Figure 12: Quantification of photomicrograph cellularity and morphological change. Increasing concentrations of Pioglitazone 30 μM or above significantly reduces cellularity and astrocytic process formation in U87MG (a) but not in U251MG (b) Glioma stem cell neurosphere formation (cellularity) reduces significantly with a concentration of 100 μM of Pioglitazone (c) however, the average area of neurospheres reduces but does not change significantly in these conditions. For all experiments n = 3.
Figure 13: (a) Representative blots showing Akt, p-Akt, GSK-3β and p-GSK-3α/β and β-actin expression in U87 glioma cells treated with increasing concentrations of pioglitazone for 72 hours. (b) Representative blots showing Akt, p-Akt, p-GSK-3β and β-actin expression in U251MG glioma cells treated with increasing concentrations of pioglitazone for 48 hours.

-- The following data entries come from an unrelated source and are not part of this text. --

-- ==== Sys2Proof/Machine/Flags.lean ====
section
/-! DEFINITION. STATUS and the error codes (R26 to R28, R200). VALID and ERR are the engine's only flags
(R32); only a command or reset writes them. -/

namespace Sys2Proof.Machine

/-- The error names of R200 that are ever produced; codes 4 to 15 are reserved. -/
inductive ErrorCode where
  | none
  | invalidEncoding
  | invalidLength
  | illegalCommand
deriving DecidableEq, Repr

/-- R200: the 4-bit code of an error. -/
def ErrorCode.code : ErrorCode → BitVec 4
  | .none => 0
  | .invalidEncoding => 1
  | .invalidLength => 2
  | .illegalCommand => 3

/-- R26, R53: a read of STATUS, `zext_64(ERR ‖ 0b000 ‖ VALID)`. -/
def Engine.statusWord (e : Engine) : Word := (e.err ++ 0#3 ++ BitVec.ofBool e.valid).setWidth 64

/-- R165: `VALID <- 1 ; ERR <- 0`, after a legal command. -/
def Engine.flagLegal (e : Engine) : Engine := { e with valid := true, err := ErrorCode.none.code }

/-- R208: `VALID <- 0 ; ERR <- 3`, after an illegal command. -/
def Engine.flagIllegal (e : Engine) : Engine :=
  { e with valid := false, err := ErrorCode.illegalCommand.code }

end Sys2Proof.Machine
end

Our study provides evidence that the PPARγ agonist pioglitazone increases the functional expression of the glutamate transporter EAAT2 in glioma cells. This represents a potential novel mechanism for treatment of glioma associated seizures, whereby excess extracellular glutamate is transported back into glioma cells and also by normal astrocytes at the peritumoural edge. This is a potentially therapeutic approach by preventing glutamate mediated seizures and excitotoxic damage. In light of the findings by Romera and colleagues that PPARγ agonists increase astrocytic EAAT2 and subsequently reduce extracellular glutamate, which we show that PPARγ-mediated EAAT2 modulation is also applicable to glioma cells.  We did not carry out a glutamate uptake assay, which would be important to confirm true functional upregulation.  However, cell viability was not significantly reduced at the effective concentration of 30 μM of pioglitazone in U251MG glioma cells reported here, providing a surrogate for EAAT2 function. Whether pioglitazone also affects glutamate release, glutamate uptake or both requires further investigation.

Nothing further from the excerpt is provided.